Thank you for pointing to this. Text added:

For pitch detection, only a single spike is necessary each period of f0. Timbre on the contrary needs more pitches to differentiate the sound. Therefore, a small amount of spikes in the ISI is pointing to a pitch-based perception while many peaks allow for an elaborated timbre space. Also, the main peaks of the ISI histogram are associated with pitch in a harmonic sound as main peaks correspond to a common periodicity, so to f0. Smaller amplitudes stronger represent timbre, the elaboration of the sound. So we can conclude that perception strategy of familiar sounds is using pitch information and that of unfamiliar sounds using timbre.

  1. Section 5: I think that a connection and elaboration on physiological processes of coincidence detection and their possible anatomical localization (as they are initially referred in the Introduction) would greatly strengthen the paper and its implications. Given the differences found between familiarity conditions, the huge amount of possibilities of top-down processes must also be pointed out. Additionally, I believe that the discussion must also deal with how such findings might be viewed under consideration of the structure and limitations of the BM computational spike models followed by specific phenomenological coincidence modeling approaches (as realized in the current paper) in terms of their abilities to account for and represent the possible effects of such higher perceptual/cognitive processes. Such a perspective highlights the possibilities for further work.

Thank you for pointing to this. I added a text to clarify the reason for the study:

            Coincidence detection is highly interesting in terms of the musical sound production and perception cycle\cite{Bader2021}. Musical instrument internally work with impulses traveling within the instrument, are reflected at geometrical positions and return to an initial point where they synchronize to a periodicity and therefore create a harmonic sound\cite{Bader2013}. These impulse patterns are then radiated into air and become reverberated or distorted. In terms of the spectral sound content such blurring means that the single frequencies in the sound spectrum get out of phase. When they enter the ear and the auditory system, the desynchronized phases become aligned again through several mechanisms from which coincidence detection is an important one. So the brain tries to reconstruct the original impulses traveling in the musical instrument. In the brain, even stronger synchronization have been found towards perceptual expectation time points\cite{Sawicki2023}. Within a framework of a Physical Culture Theory\cite{Bader2021} an algorithm of Impulse Pattern Formulation (IPF) was proposed to model musical expectation using synchronization of coincidence aligned spike bursts\cite{Bader2024a}. This algorithm also works for human - human interaction modeling tempo alignment between two musicians\cite{Linke2021}. It was even suggested to model social or political interactions\cite{Bader2024b}.

  1.  L501: Does this imply that coincidence detection does not eventually affect the timbral perception?

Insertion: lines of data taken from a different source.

/-- Flash and the flush (R570 to R572, R574): a nucleus write ends; PFAIL_N ends every freeze and begins to write the newest 256 records,
oldest first, to the area that does not hold the valid block, without its valid mark; the completed flush is marked valid. -/
def Claims.CometFlash : Prop :=
  (∀ (pre rest : List FlashJob) (j : FlashJob) (s : State), s.pwr.flash = pre ++ j :: rest → j.kind = 2 → (∀ x ∈ pre, x.kind ≠ 2) →
    exec .nucleusWriteComplete s = done (sleepStep { s with pwr := { s.pwr with flash := pre ++ rest } }) ∧
    ∃ t, exec .nucleusWriteComplete s = .next t ∧ t.pwr.flash = pre ++ rest) ∧
  (∀ (s : State), (∀ x ∈ s.pwr.flash, x.kind ≠ 2) → exec .nucleusWriteComplete s = done (sleepStep s)) ∧
  (∀ (s : State), s.comet.waiting = [] ∨ s.pwr.state = 4 → exec .cometRecord s = done s) ∧
  (∀ (s : State), s.pwr.state = 4 → exec .pfailNFall s = done s) ∧
  (∀ (s : State), s.pwr.state ≠ 4 → s.comet.flushing ≠ none →
    exec .pfailNFall s = done (recordPfail (recordAll (endFreezes { s with pins := { s.pins with pfailN := false } })))) ∧
  (∀ (s : State), s.pwr.state ≠ 4 → s.comet.flushing = none → s.comet.areas.length = 2 → ∃ t a, exec .pfailNFall s = .next t ∧
    t.pins.pfailN = false ∧ (∀ c ∈ t.comet.clw, c.freeze = false) ∧ t.comet.flushing = some (flushTarget s) ∧
    (s.pwr.state = 3 → bit t.pwr.powered 11 = true) ∧ t.comet.areas[flushTarget s]? = some a ∧ a.valid = false ∧ a.count = s.pwr.cycles ∧
    a.records = ((t.comet.tail.take 256).reverse).map (fun x => x.2)) ∧
  (∀ (i : Nat) (s : State), s.comet.flushing = some i → exec .flushComplete s = done { s with
    comet := { s.comet with areas := modNth s.comet.areas i (fun a => { a with valid := true }), flushing := none }
    pwr := { s.pwr with powered := if s.pwr.state = 3 then putBit s.pwr.powered 11 false else s.pwr.powered } }) ∧
  (∀ (s : State), s.comet.flushing = none → exec .flushComplete s = done s)

/-- The commands of group 0x0F (R566, R567, R569, R576): CL_TRIGGER_SET sets one trigger, refusing a value that the catalogue does not hold with
0x8F02; the reads change nothing, and a record that is not held is refused with 0x8F01; CL_MARK fires its trigger; CL_ATTEST signs both
chain heads. -/
def Claims.CometCommands : Prop :=
  ∀ (r : Req) (s : State), let i := u8 r.payload 0
    (Admitted 0x0F01 true r s → r.payload.length = 4 + u8 r.payload 2 → u8 r.payload 1 ≤ 1 → zeroAt r.payload 3 1 = true → i ≤ 63 →
      u8 r.payload 2 ≤ 40 → let ids := (List.range (u8 r.payload 2)).map (fun k => u8 r.payload (4 + k))
      let x : TrigSet := ⟨bit (u8 r.payload 1) 0, ids⟩
      noRepeat ids = true →
      ((∃ k ∈ ids, catalogued k = false) → Runs (.clTriggerSet r) s (fun t => Same t s ∧ Answered s t r 0x0F01 0x8F02 [])) ∧
      ((∀ k ∈ ids, catalogued k = true) → Runs (.clTriggerSet r) s (fun t => trigSet t i = x ∧ (∀ k, k ≠ i → trigSet t k = trigSet s k) ∧
        Same t { s with comet := { s.comet with trigs := t.comet.trigs } } ∧
        Answered s t r 0x0F01 (if trigSet s i = x then 0x0102 else 0) []))) ∧
    (Admitted 0x0F01 true r s → r.payload.length = 4 ∨ r.payload.length = 4 + u8 r.payload 2 → within (u8 r.payload 1) 2 3 = true →
      zeroAt r.payload 3 1 = true → i ≤ 63 → let x : TrigSet := ⟨bit (u8 r.payload 1) 0, defaultSelection⟩
      Runs (.clTriggerSet r) s (fun t => trigSet t i = x ∧ (∀ k, k ≠ i → trigSet t k = trigSet s k) ∧
        Same t { s with comet := { s.comet with trigs := t.comet.trigs } } ∧
        Answered s t r 0x0F01 (if trigSet s i = x then 0x0102 else 0) [])) ∧
    (Admitted 0x0F02 false r s → r.payload.length = 1 → i ≤ 63 →
      Runs (.clTriggerGet r) s (fun t => Same t s ∧ Answered s t r 0x0F02 0 (trigBytes s i))) ∧
    (Admitted 0x0F03 false r s → r.payload = [] → Runs (.clStatus r) s (fun t => Same t s ∧ Answered s t r 0x0F03 0
      (leBytes 4 (newestSeq s) ++ leBytes 4 (oldestSeq s) ++ leBytes 2 s.comet.general.length ++ leBytes 1 s.comet.pinned.length
        ++ leBytes 1 (bitsOf [tailFrozen s, s.comet.validArea.isSome, s.comet.lastFailed]) ++ leBytes 4 s.comet.missed
        ++ leBytes 4 s.pwr.cycles ++ leBytes 4 s.pwr.hours ++ leBytes 8 (bitsOf ((List.range 64).map (fun t => (trigSet s t).enabled)))))) ∧
    (Admitted 0x0F04 false r s → r.payload.length = 8 → zeroAt r.payload 2 2 = true → i ≤ 2 → within (u8 r.payload 1) 1 15 = true →
      (recordAt s i (u32 r.payload 4) = none → Runs (.clRead r) s (fun t => Same t s ∧ Answered s t r 0x0F04 0x8F01 [])) ∧
      (recordAt s i (u32 r.payload 4) ≠ none → let l := recordsFrom s i (u32 r.payload 4) (u8 r.payload 1)
        Runs (.clRead r) s (fun t => Same t s ∧ Answered s t r 0x0F04 0 (leBytes 2 l.length ++ [0, 0] ++ l.flatten)))) ∧
    (Admitted 0x0F05 false r s → r.payload.length = 36 → zeroAt r.payload 1 3 = true → i = 0 ∨ within i 60 63 = true →
      (tailFrozen s = false → (trigSet s i).enabled = true → s.comet.waiting.length < 16 → Runs (.clMark r) s (fun t => Same t s ∧
        ⟨i, s.tb.gtc, r.master, sub r.payload 4 32, none⟩ ∈ t.comet.waiting ∧
        Answered s t r 0x0F05 0 (leBytes 4 ((s.comet.seq + s.comet.waiting.length) % 2 ^ 32)))) ∧
      ((trigSet s i).enabled = false ∨ 16 ≤ s.comet.waiting.length ∨ tailFrozen s = true → Runs (.clMark r) s (fun t => Same t s ∧ Answered s t r 0x0F05 0 (leBytes 4 0xFFFFFFFF)))) ∧
    (Admitted 0x0F06 false r s → r.payload.length = 16 →
      let b := leBytes 2 s.comet.general.length ++ leBytes 1 s.comet.pinned.length ++ [0] ++ nucleusHead s ++ leBytes 4 (newestSeq s)
        ++ tailHead s
      Runs (.clAttest r) s (fun t => Same t (useKey attestHandle { s with free := s.free + 1 }) ∧
        Answered s t r 0x0F06 0 (b ++ ecdsaSign 384 s.free (material s attestHandle) (sha384 (b ++ r.payload)))))
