/-! ### A request becomes outstanding -/

@[simp] theorem accept_pending (op : Nat) (r : Req) (s : State) : (accept op r s).pending = s.pending := by
  unfold accept; split <;> rfl
@[simp] theorem accept_outs (op : Nat) (r : Req) (s : State) : (accept op r s).outs = s.outs := by
  unfold accept; split <;> rfl
@[simp] theorem accept_free (op : Nat) (r : Req) (s : State) : (accept op r s).free = s.free := by
  unfold accept; split <;> rfl
@[simp] theorem accept_clockStep (op : Nat) (r : Req) (s : State) : (accept op r s).clockStep = s.clockStep := by
  unfold accept; split <;> rfl
@[simp] theorem accept_hellos (op : Nat) (r : Req) (s : State) : (accept op r s).hellos = s.hellos := by
  unfold accept; split <;> rfl
@[simp] theorem accept_txq (op : Nat) (r : Req) (s : State) : (accept op r s).txq = s.txq := by
  unfold accept; split <;> rfl
@[simp] theorem accept_viols (op : Nat) (r : Req) (s : State) : (accept op r s).viols = s.viols := by
  unfold accept; split <;> rfl
@[simp] theorem accept_net (op : Nat) (r : Req) (s : State) : (accept op r s).net = s.net := by
  unfold accept; split <;> rfl
@[simp] theorem accept_rings (op : Nat) (r : Req) (s : State) : (accept op r s).rings = s.rings := by
  unfold accept; split <;> rfl
@[simp] theorem accept_spi (op : Nat) (r : Req) (s : State) : (accept op r s).spi = s.spi := by
  unfold accept; split <;> rfl
@[simp] theorem accept_limiters (op : Nat) (r : Req) (s : State) : (accept op r s).limiters = s.limiters := by
  unfold accept; split <;> rfl
@[simp] theorem accept_banks (op : Nat) (r : Req) (s : State) : (accept op r s).banks = s.banks := by
  unfold accept; split <;> rfl
@[simp] theorem accept_locks (op : Nat) (r : Req) (s : State) : (accept op r s).locks = s.locks := by
  unfold accept; split <;> rfl
@[simp] theorem accept_lckForced (op : Nat) (r : Req) (s : State) : (accept op r s).lckForced = s.lckForced := by
  unfold accept; split <;> rfl
@[simp] theorem accept_sqs (op : Nat) (r : Req) (s : State) : (accept op r s).sqs = s.sqs := by
  unfold accept; split <;> rfl
@[simp] theorem accept_repl (op : Nat) (r : Req) (s : State) : (accept op r s).repl = s.repl := by
  unfold accept; split <;> rfl
@[simp] theorem accept_tb (op : Nat) (r : Req) (s : State) : (accept op r s).tb = s.tb := by
  unfold accept; split <;> rfl
@[simp] theorem accept_gnss (op : Nat) (r : Req) (s : State) : (accept op r s).gnss = s.gnss := by
  unfold accept; split <;> rfl
@[simp] theorem accept_corr (op : Nat) (r : Req) (s : State) : (accept op r s).corr = s.corr := by
  unfold accept; split <;> rfl
@[simp] theorem accept_bl (op : Nat) (r : Req) (s : State) : (accept op r s).bl = s.bl := by
  unfold accept; split <;> rfl
@[simp] theorem accept_rh (op : Nat) (r : Req) (s : State) : (accept op r s).rh = s.rh := by
  unfold accept; split <;> rfl
@[simp] theorem accept_mac (op : Nat) (r : Req) (s : State) : (accept op r s).mac = s.mac := by
  unfold accept; split <;> rfl
@[simp] theorem accept_ecl (op : Nat) (r : Req) (s : State) : (accept op r s).ecl = s.ecl := by
  unfold accept; split <;> rfl
@[simp] theorem accept_trown (op : Nat) (r : Req) (s : State) : (accept op r s).trown = s.trown := by
  unfold accept; split <;> rfl
@[simp] theorem accept_dpown (op : Nat) (r : Req) (s : State) : (accept op r s).dpown = s.dpown := by
  unfold accept; split <;> rfl
@[simp] theorem accept_pair (op : Nat) (r : Req) (s : State) : (accept op r s).pair = s.pair := by
  unfold accept; split <;> rfl
@[simp] theorem accept_vault (op : Nat) (r : Req) (s : State) : (accept op r s).vault = s.vault := by
  unfold accept; split <;> rfl
@[simp] theorem accept_can (op : Nat) (r : Req) (s : State) : (accept op r s).can = s.can := by
  unfold accept; split <;> rfl
@[simp] theorem accept_comet (op : Nat) (r : Req) (s : State) : (accept op r s).comet = s.comet := by
  unfold accept; split <;> rfl
@[simp] theorem accept_pwr (op : Nat) (r : Req) (s : State) : (accept op r s).pwr = s.pwr := by
  unfold accept; split <;> rfl
@[simp] theorem accept_modes (op : Nat) (r : Req) (s : State) : (accept op r s).modes = s.modes := by
  unfold accept; split <;> rfl
@[simp] theorem accept_pins (op : Nat) (r : Req) (s : State) : (accept op r s).pins = s.pins := by
  unfold accept; split <;> rfl

end Sys2Proof.Machine
end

I suppose the term "timbre" in the text rather refers (and thus must be declared as such) to the "unprocessed" detailed spectral envelope's characteristics, rather than the perceptual entity referring to various qualitative aspects of sound.

Clarified by modified text:

With familiar sounds a strong coincidence detection seems to take place, where listeners concentrate on only a small amount of spikes representing merely pitch. With unfamiliar sounds they use the raw input much stronger without the coincidence detection reduction, so on a more elaborated pitch, on timbre.

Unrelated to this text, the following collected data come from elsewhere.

/-! ### What emitAt leaves alone -/

@[simp] theorem emitAt_pending (t : Gtc) (code src : Nat) (p : List Byte) (s : State) : (emitAt t code src p s).pending = s.pending :=
  hush_pending (hush_emitAt t code src p s)
@[simp] theorem emitAt_free (t : Gtc) (code src : Nat) (p : List Byte) (s : State) : (emitAt t code src p s).free = s.free :=
  hush_free (hush_emitAt t code src p s)
@[simp] theorem emitAt_clockStep (t : Gtc) (code src : Nat) (p : List Byte) (s : State) : (emitAt t code src p s).clockStep = s.clockStep :=
  hush_clockStep (hush_emitAt t code src p s)
@[simp] theorem emitAt_hellos (t : Gtc) (code src : Nat) (p : List Byte) (s : State) : (emitAt t code src p s).hellos = s.hellos :=
  hush_hellos (hush_emitAt t code src p s)
@[simp] theorem emitAt_viols (t : Gtc) (code src : Nat) (p : List Byte) (s : State) : (emitAt t code src p s).viols = s.viols :=
  hush_viols (hush_emitAt t code src p s)
@[simp] theorem emitAt_net (t : Gtc) (code src : Nat) (p : List Byte) (s : State) : (emitAt t code src p s).net = s.net :=
  hush_net (hush_emitAt t code src p s)
@[simp] theorem emitAt_rings (t : Gtc) (code src : Nat) (p : List Byte) (s : State) : (emitAt t code src p s).rings = s.rings :=
  hush_rings (hush_emitAt t code src p s)
@[simp] theorem emitAt_spi (t : Gtc) (code src : Nat) (p : List Byte) (s : State) : (emitAt t code src p s).spi = s.spi :=
  hush_spi (hush_emitAt t code src p s)
@[simp] theorem emitAt_locks (t : Gtc) (code src : Nat) (p : List Byte) (s : State) : (emitAt t code src p s).locks = s.locks :=
  hush_locks (hush_emitAt t code src p s)
@[simp] theorem emitAt_lckForced (t : Gtc) (code src : Nat) (p : List Byte) (s : State) : (emitAt t code src p s).lckForced = s.lckForced :=
  hush_lckForced (hush_emitAt t code src p s)
@[simp] theorem emitAt_sqs (t : Gtc) (code src : Nat) (p : List Byte) (s : State) : (emitAt t code src p s).sqs = s.sqs :=
  hush_sqs (hush_emitAt t code src p s)
@[simp] theorem emitAt_repl (t : Gtc) (code src : Nat) (p : List Byte) (s : State) : (emitAt t code src p s).repl = s.repl :=
  hush_repl (hush_emitAt t code src p s)
@[simp] theorem emitAt_tb (t : Gtc) (code src : Nat) (p : List Byte) (s : State) : (emitAt t code src p s).tb = s.tb :=
  hush_tb (hush_emitAt t code src p s)
@[simp] theorem emitAt_gnss (t : Gtc) (code src : Nat) (p : List Byte) (s : State) : (emitAt t code src p s).gnss = s.gnss :=
  hush_gnss (hush_emitAt t code src p s)
@[simp] theorem emitAt_corr (t : Gtc) (code src : Nat) (p : List Byte) (s : State) : (emitAt t code src p s).corr = s.corr :=
  hush_corr (hush_emitAt t code src p s)
@[simp] theorem emitAt_bl (t : Gtc) (code src : Nat) (p : List Byte) (s : State) : (emitAt t code src p s).bl = s.bl :=
  hush_bl (hush_emitAt t code src p s)
@[simp] theorem emitAt_rh (t : Gtc) (code src : Nat) (p : List Byte) (s : State) : (emitAt t code src p s).rh = s.rh :=
  hush_rh (hush_emitAt t code src p s)
@[simp] theorem emitAt_mac (t : Gtc) (code src : Nat) (p : List Byte) (s : State) : (emitAt t code src p s).mac = s.mac :=
  hush_mac (hush_emitAt t code src p s)
@[simp] theorem emitAt_ecl (t : Gtc) (code src : Nat) (p : List Byte) (s : State) : (emitAt t code src p s).ecl = s.ecl :=
  hush_ecl (hush_emitAt t code src p s)
@[simp] theorem emitAt_trown (t : Gtc) (code src : Nat) (p : List Byte) (s : State) : (emitAt t code src p s).trown = s.trown :=
  hush_trown (hush_emitAt t code src p s)
@[simp] theorem emitAt_dpown (t : Gtc) (code src : Nat) (p : List Byte) (s : State) : (emitAt t code src p s).dpown = s.dpown :=
  hush_dpown (hush_emitAt t code src p s)
@[simp] theorem emitAt_vault (t : Gtc) (code src : Nat) (p : List Byte) (s : State) : (emitAt t code src p s).vault = s.vault :=
  hush_vault (hush_emitAt t code src p s)
@[simp] theorem emitAt_can (t : Gtc) (code src : Nat) (p : List Byte) (s : State) : (emitAt t code src p s).can = s.can :=
  hush_can (hush_emitAt t code src p s)
@[simp] theorem emitAt_pwr (t : Gtc) (code src : Nat) (p : List Byte) (s : State) : (emitAt t code src p s).pwr = s.pwr :=
  hush_pwr (hush_emitAt t code src p s)
@[simp] theorem emitAt_modes (t : Gtc) (code src : Nat) (p : List Byte) (s : State) : (emitAt t code src p s).modes = s.modes :=
  hush_modes (hush_emitAt t code src p s)
@[simp] theorem emitAt_pins (t : Gtc) (code src : Nat) (p : List Byte) (s : State) : (emitAt t code src p s).pins = s.pins :=
  hush_pins (hush_emitAt t code src p s)
@[simp] theorem emitAt_banks (t : Gtc) (code src : Nat) (p : List Byte) (s : State) : stillBanks (emitAt t code src p s).banks = stillBanks s.banks :=
  hush_banks (hush_emitAt t code src p s)
@[simp] theorem emitAt_comet (t : Gtc) (code src : Nat) (p : List Byte) (s : State) : stillComet (emitAt t code src p s).comet = stillComet s.comet :=
  hush_comet (hush_emitAt t code src p s)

  1.  L513: Please, check phrasing

Typo. Now:

It might be that listeners have it easier with familiar sounds to separate pitches when the timbre is more simple.

Reviewer 2 Report

Comments and Suggestions for Authors

The topic on multi-pitch musical tones is somewhat outside my expertise, but the approach of using a cochlear model raised my interest.

The use of non-western instruments makes it an interesting paper, although it would have been nice if pictures were included.

Reading the paper was not an easy task, as the sometimes complex jargon related to musical perception is not my expertise.

The link between 1) the perception scores of subjects and 2) the cochlear model including signal processing (ISI and blurring), remains a bit vague. It is my impression that the results with the responses of the subjects is more clearly presented (figures 4 & 5), compared to the correlation results (figures 6 to 9).

Some other remarks:

-        Is the number of 28 subject sufficient to draw conclusions. And is this group biased, as they are all musical students?

-        The music/tones were played real-time. Are there variations between the tests?

-        The played list is in Table 1. Is this also the playing order or are the instruments mixed (and what arguments can be provided for the order)

-        Line 176, are there 1 or 2 piano sounds? (1 in the Table, 2 in the text)

-        Section 3.2. In the cochlear model the sound pressure acts “ instantaneously” on the BM. But later on in the text in there is a “delay” between the high and low frequency spikes. Is this the same mechanism?

-        The description of the model is very short, using 5 references of the author (not checked). An FDTD model and a sample frequency of 96 kHz is mentioned. Are the pressure-time recordings the input for this model? Or are previously calculated transfer functions used to get the output at 48 points at the BM?

-        I am a bit surprised that frequencies above 4 kHz are not taken into account, considering perception of roughness. (not an expert though)

-        The description of the post-processing of the cochlear model output is not clearly written.
This makes the interpretation of the figures 6 to 9 difficult.

-        Figures 1 and 2 are too small (on paper). The same holds for the labels/axis in figures 6 to 9.

-        The (very short) note on standard deviations may be extended / more clearly written? Using figures 10 & 11.

-        I guess that the general reader of Applied Sciences needs some additional explanations, e.g. when it comes to ISI histograms and the interpretation (ISI: interspike intervals).

AAs a result I choose 'major' revision as recommendation.

Author Response

Reviewer 2

The topic on multi-pitch musical tones is somewhat outside my expertise, but the approach of using a cochlear model raised my interest.

The use of non-western instruments makes it an interesting paper, although it would have been nice if pictures were included.

Reading the paper was not an easy task, as the sometimes complex jargon related to musical perception is not my expertise.

The link between 1) the perception scores of subjects and 2) the cochlear model including signal processing (ISI and blurring), remains a bit vague. It is my impression that the results with the responses of the subjects is more clearly presented (figures 4 & 5), compared to the correlation results (figures 6 to 9).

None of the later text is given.